Spoken language biomarkers in Turkish-speaking schizophrenia patients: Evidence from linguistic analysis and word embeddings
Cınar Bozdag, M.; Kumcu, A.; Senel, L. K.; Temizkan, H. N.; Özil, O.; Arslanyürek, I.; Ertekin, P. N.; Candansayar, S.
Show abstract
Background and HypothesisSchizophrenia (SZ) is considered a "thought disorder". Therefore, language assessment is crucial in diagnosing SZ. Linguistic analysis and emerging computational language models provide objective biomarkers for diagnosis. Against this background, the main hypothesis is that the language patterns of SZ patients are significantly different from those of healthy controls (HCs) in Turkish, as has previously been shown in other languages.
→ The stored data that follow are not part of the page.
-- ==== Sys2Proof/Laws/PerInstr.lean ====
section
/-!
SUPPORT. Sys2Proof/Laws/PerInstr.lean: the family `Coding`: a constructor has an encoding exactly where some opcode space holds
it (R102 to R106); the rows of the opcode table that carry no encoding, the events, have none.
-/
namespace Sys2Proof.Laws
open Sys2Proof

/-- An instruction has lanes exactly where an opcode space holds it. -/
def Coding.Statement (i : Instr) : Prop := (encodeForm i).isSome = !i.spaces.isEmpty
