/-! ### Records join their queues (R35, R63) -/

/-- Nothing but the ready queues and the records of contexts differs. -/
structure OnlyQueues (s t : State) : Prop where
  only : t = { s with ctxs := t.ctxs, ready := t.ready }
  ctx : ∀ c, ∃ q, t.ctx c = { s.ctx c with recs := q }

namespace OnlyQueues
variable {s t u : State}

theorem refl (s : State) : OnlyQueues s s := ⟨rfl, fun c => ⟨(s.ctx c).recs, rfl⟩⟩
theorem trans (h : OnlyQueues s t) (g : OnlyQueues t u) : OnlyQueues s u := by
  refine ⟨?_, fun c => ?_⟩
  · rw [g.only, h.only]
  · obtain ⟨p, hp⟩ := h.ctx c
    obtain ⟨q, hq⟩ := g.ctx c
    exact ⟨q, by rw [hq, hp]⟩
/-- What changes nothing else at every element of a list changes nothing else over the list. -/
theorem foldl {α : Type} {f : State → α → State} (hf : ∀ t x, OnlyQueues t (f t x)) (l : List α) (s : State) :
    OnlyQueues s (l.foldl f s) := by
  induction l generalizing s with
  | nil => exact refl s
  | cons x l ih => exact (hf s x).trans (ih _)

theorem modRecs (s : State) (n : Nat) (f : Ctx → Map Rec) : OnlyQueues s (s.modCtx n fun t => { t with recs := f t }) := by
  refine ⟨rfl, fun c => ?_⟩
  by_cases h : c = n
  · exact ⟨f (s.ctx n), by rw [h, ctx_modCtx_self]⟩
  · exact ⟨(s.ctx c).recs, by rw [modCtx_eq, ctx_setCtx_ne _ _ h]⟩
theorem enqueue (s : State) (c key : Nat) : OnlyQueues s (s.enqueue c key) := by
  cases hr : mget (s.ctx c).recs key with
  | none =>
    rw [State.enqueue, hr]
    exact refl s
  | some r =>
    rcases enqueue_cases hr with he | ⟨es, g, -, he⟩ <;> rw [he]
    · exact refl s
    · exact (modRecs s c _).trans ⟨rfl, fun d => ⟨_, rfl⟩⟩
theorem enqueueAll (s : State) (c : Nat) (keys : List Nat) : OnlyQueues s (s.enqueueAll c keys) :=
  foldl (fun t key => enqueue t c key) _ s
theorem decJoins (s : State) (c : Nat) (ls : List Link) (v : View) : OnlyQueues s (s.decJoins c ls v) :=
  (modRecs s c _).trans (enqueueAll _ c _)

variable (h : OnlyQueues s t)
include h

theorem mem : t.mem = s.mem := by rw [h.only]
theorem cores : t.cores = s.cores := by rw [h.only]
theorem tags : t.tags = s.tags := by rw [h.only]
theorem links : t.links = s.links := by rw [h.only]
theorem arms : t.arms = s.arms := by rw [h.only]
theorem reev : t.reev = s.reev := by rw [h.only]
theorem cards (c : Nat) : (t.ctx c).cards = (s.ctx c).cards := by
  obtain ⟨q, hq⟩ := h.ctx c
  rw [hq]
theorem jobs (c : Nat) : (t.ctx c).jobs = (s.ctx c).jobs := by
  obtain ⟨q, hq⟩ := h.ctx c
  rw [hq]

end OnlyQueues

end Sys2Proof.Proofs
end

section
/-!
PROOFS. The arm of a kernel card without bindings (R30, R32, R33, R35, R47, R49).
-/
namespace Sys2Proof.Proofs
open Sys2Proof Sys2Proof.Machine Sys2Proof.Laws

/-! ### The words of an accepted arm (R32) -/

/-- The next serial of a card: 0 is none (R32). -/
def nextSerial (x : Ctx) (n : Nat) : Nat := if (x.cserial n + 1) % 2 ^ 32 = 0 then 1 else (x.cserial n + 1) % 2 ^ 32

/-- None of a card's bindings is in use. -/
def Unbound (x : Ctx) (n : Nat) : Prop := ∀ b, b < 4 → bindUsed (x.card n) b = false

theorem bindUsed_card (x : Ctx) (n : Nat) {b : Nat} (h : b < 4) : bindUsed (x.card n) b = bit (x.cw n (12 + b)) 19 := by
  rw [bindUsed, wd_card x n (by omega)]

/-- Fields of cards rest on the card words alone. -/
theorem cf_congr {x y : Ctx} (h : y.cards = x.cards) (n k hi lo : Nat) : y.cf n k hi lo = x.cf n k hi lo := by
  rw [Ctx.cf, Ctx.cw, h, ← Ctx.cw, ← Ctx.cf]
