-- ==== Sys2Proof/Certificates/Slice0/Obligations.lean ====
section
/-! DEFINITION. The statements for the provers. Where a statement speaks of a quiet run (`Quiet`), nothing from
outside lands on the command and no word is pending; what lands is the subject of the statements on host accesses, on
abandonment and on reset. -/

open Sys2Proof Sys2Proof.Machine

/-! ### Decoding -/

/-- 30_encoding.md sections 1 and 2: decoding the encoding of a well-formed instruction gives it back. -/
def Obligations.DecodeOfEncode : Prop := ∀ i : Instr, i.wellFormed = true → decode (encode i) = i

/-- 30_encoding.md sections 1 and 2: every 32-bit word and every 8-bit code decodes to a well-formed instruction whose
encoding it is, so each has one meaning. -/
def Obligations.EncodeOfDecode : Prop := ∀ e : Encoded, encode (decode e) = e ∧ (decode e).wellFormed = true

/-- The words of 95_test_vectors.md CM1 to CM7, and a style code of each family of R131. -/
def Obligations.DecodeWords : Prop :=
  [0x00, 0x01, 0x02, 0x03, 0x04, 0x05, 0x06, 0x07, 0x08].map (fun w : Word => decode (.cmd w))
      = [.nop, .runFrame, .buildLut, .sample, .tonemap, .dither, .depth, .palette, .upscale]
    ∧ [0x09, 0x19, 0x29, 0x39, 0x49].map (fun w : Word => decode (.cmd w))
      = [.dumpIbuf, .dumpTbuf, .dumpMbuf, .dumpDbuf, .dumpCbuf]
    ∧ (∀ w ∈ [(0x0A : Word), 0x0F, 0x59, 0x79, 0x11, 0x71, 0x80, 0x80000001], decode (.cmd w) = .illegalCmd w)
    ∧ [0x10, 0x20, 0x30, 0x40, 0x52, 0x56, 0x63, 0x70, 0x80].map (fun c : Byte => decode (.style c))
      = [.edFloydSteinberg, .ordBayer, .linesH, .noiseBlue, .waveSinR, .waveSqrR, .patGradient, .vcOstromoukhov,
          .sfcRiemersma]
    ∧ decode (.style 0xFF) = .passthrough 0xFF
    ∧ decodeTableWord 32 0x49 = some .dumpCbuf ∧ decodeTableWord 8 0x49 = some (.passthrough 0x49)

/-- R123 and R402: which words are illegal; an illegal word, once accepted, fails with ILLEGAL_CMD, its low four bits
in ERR_CODE.OP, and changes nothing else. -/
def Obligations.IllegalWords : Prop :=
  ∀ w : Word,
    (decode (.cmd w) = .illegalCmd w ↔
      10 ≤ (w.extractLsb' 0 4).toNat ∨ w.extractLsb' 7 25 ≠ 0
        ∨ w.extractLsb' 0 4 ≠ 9 ∧ w.extractLsb' 4 3 ≠ 0
        ∨ w.extractLsb' 0 4 = 9 ∧ 5 ≤ (w.extractLsb' 4 3).toNat)
    ∧ ∀ s : State, s.script = [] →
        exec (.illegalCmd w) s = .next (afterError .illegalCmd (w.extractLsb' 0 4) 0 s)

/-- R132: which style codes are unassigned; the start of the dither stage sets STYLE_UNK for exactly those, and a
DITHER with one of them raises no error and runs the passthrough. -/
def Obligations.UnassignedStyles : Prop :=
  ∀ c : Byte,
    (decode (.style c) = .passthrough c ↔
      c ≤ 0x0F ∨ 0x18 ≤ c ∧ c ≤ 0x1F ∨ 0x22 ≤ c ∧ c ≤ 0x2F ∨ 0x33 ≤ c ∧ c ≤ 0x3F ∨ 0x44 ≤ c ∧ c ≤ 0x4F ∨ c = 0x53
        ∨ 0x57 ≤ c ∧ c ≤ 0x5F ∨ 0x64 ≤ c ∧ c ≤ 0x6F ∨ 0x71 ≤ c ∧ c ≤ 0x7F ∨ 0x81 ≤ c)
    ∧ (∀ s : State, s.snap.style = c →
        ((startDither s).status.styleUnk = true ↔ decode (.style c) = .passthrough c))
    ∧ ∀ s : State, Quiet s → s.cfg.style = c → s.valid.tbuf = true → s.cfg.pscale ≠ 0 →
        decode (.style c) = .passthrough c →
        ∃ t, runAll [.dither, decode (.style c)] s = .next t ∧ t.status.done = true ∧ t.status.err = false
          ∧ t.status.styleUnk = true ∧ t.report = ⟨0, 0, 0⟩
          ∧ t.bufs.mbuf = rows (workW s) (workH s) fun x y => px s.bufs.tbuf x y

/-! ### Steps and acceptance -/

/-- A step runs the decoded instruction: the word on its way into acceptance, the style code of a dither stage that
has started, the running word at any other stage; so does the step after `withFetchWord`. The phases that hold a word
on its way into acceptance and a stage, the dispatch of a variant as a step of its own, and `withFetchWord` are the
model's choices (log entries 13, 12 and 11); the sections cited say which word and which code are decoded. -/
def Obligations.StepRunsDecoded : Prop :=
  (∀ (s : State) (w : Word), s.phase = .fetch w → step s = exec (decode (.cmd w)) s)
    ∧ (∀ (s : State) (w : Word) (row : Nat), s.phase = .run w .dither row →
        step s = exec (decode (.style s.snap.style)) s)
    ∧ (∀ (s : State) (w : Word) (stage : Stage) (row : Nat), s.phase = .run w stage row → stage ≠ .dither →
        step s = exec (decode (.cmd w)) s)
    ∧ (∀ (s : State) (w : Nat), w < 4294967296 → ∃ i, decodeTableWord 32 w = some i
        ∧ step (s.withFetchWord 32 w) = exec i (s.withFetchWord 32 w))
    ∧ ∀ (s : State) (w : Nat), w < 256 → ∃ i, decodeTableWord 8 w = some i
        ∧ step (s.withFetchWord 8 w) = exec i (s.withFetchWord 8 w)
MethodsSpeech characteristics of 50 native Turkish-speaking SZ patients were compared with 50 HCs matched for age, sex, length of education, and right/left-handedness. Speech data were collected in 15-minute interviews. The interview recordings were transcribed and analysed for various lexical, syntactic and phonological measures in CLAN and compared for discourse measures using fastText word embedding models. ResultsThe number of words produced per minute, the number of different words, mean length of utterance, average word frequency, the number of filled pauses, discourse coherence and question-response similarity were lower in the patient group than in the control group. On the other hand, content words/function words ratio, sentence prediction loss, different words/total words ratio, the number of silent pauses, and silent pauses/total speech ratio were higher in the patient group than in the control group. ConclusionThe hypothesis is confirmed. The results from Turkish-speaking SZ patients show similarities with results from other languages from other language families. The findings are important as Turkish is a low-resource and relatively under-researched language in the literature. The manuscript is under peer review. Please do not cite this preprint.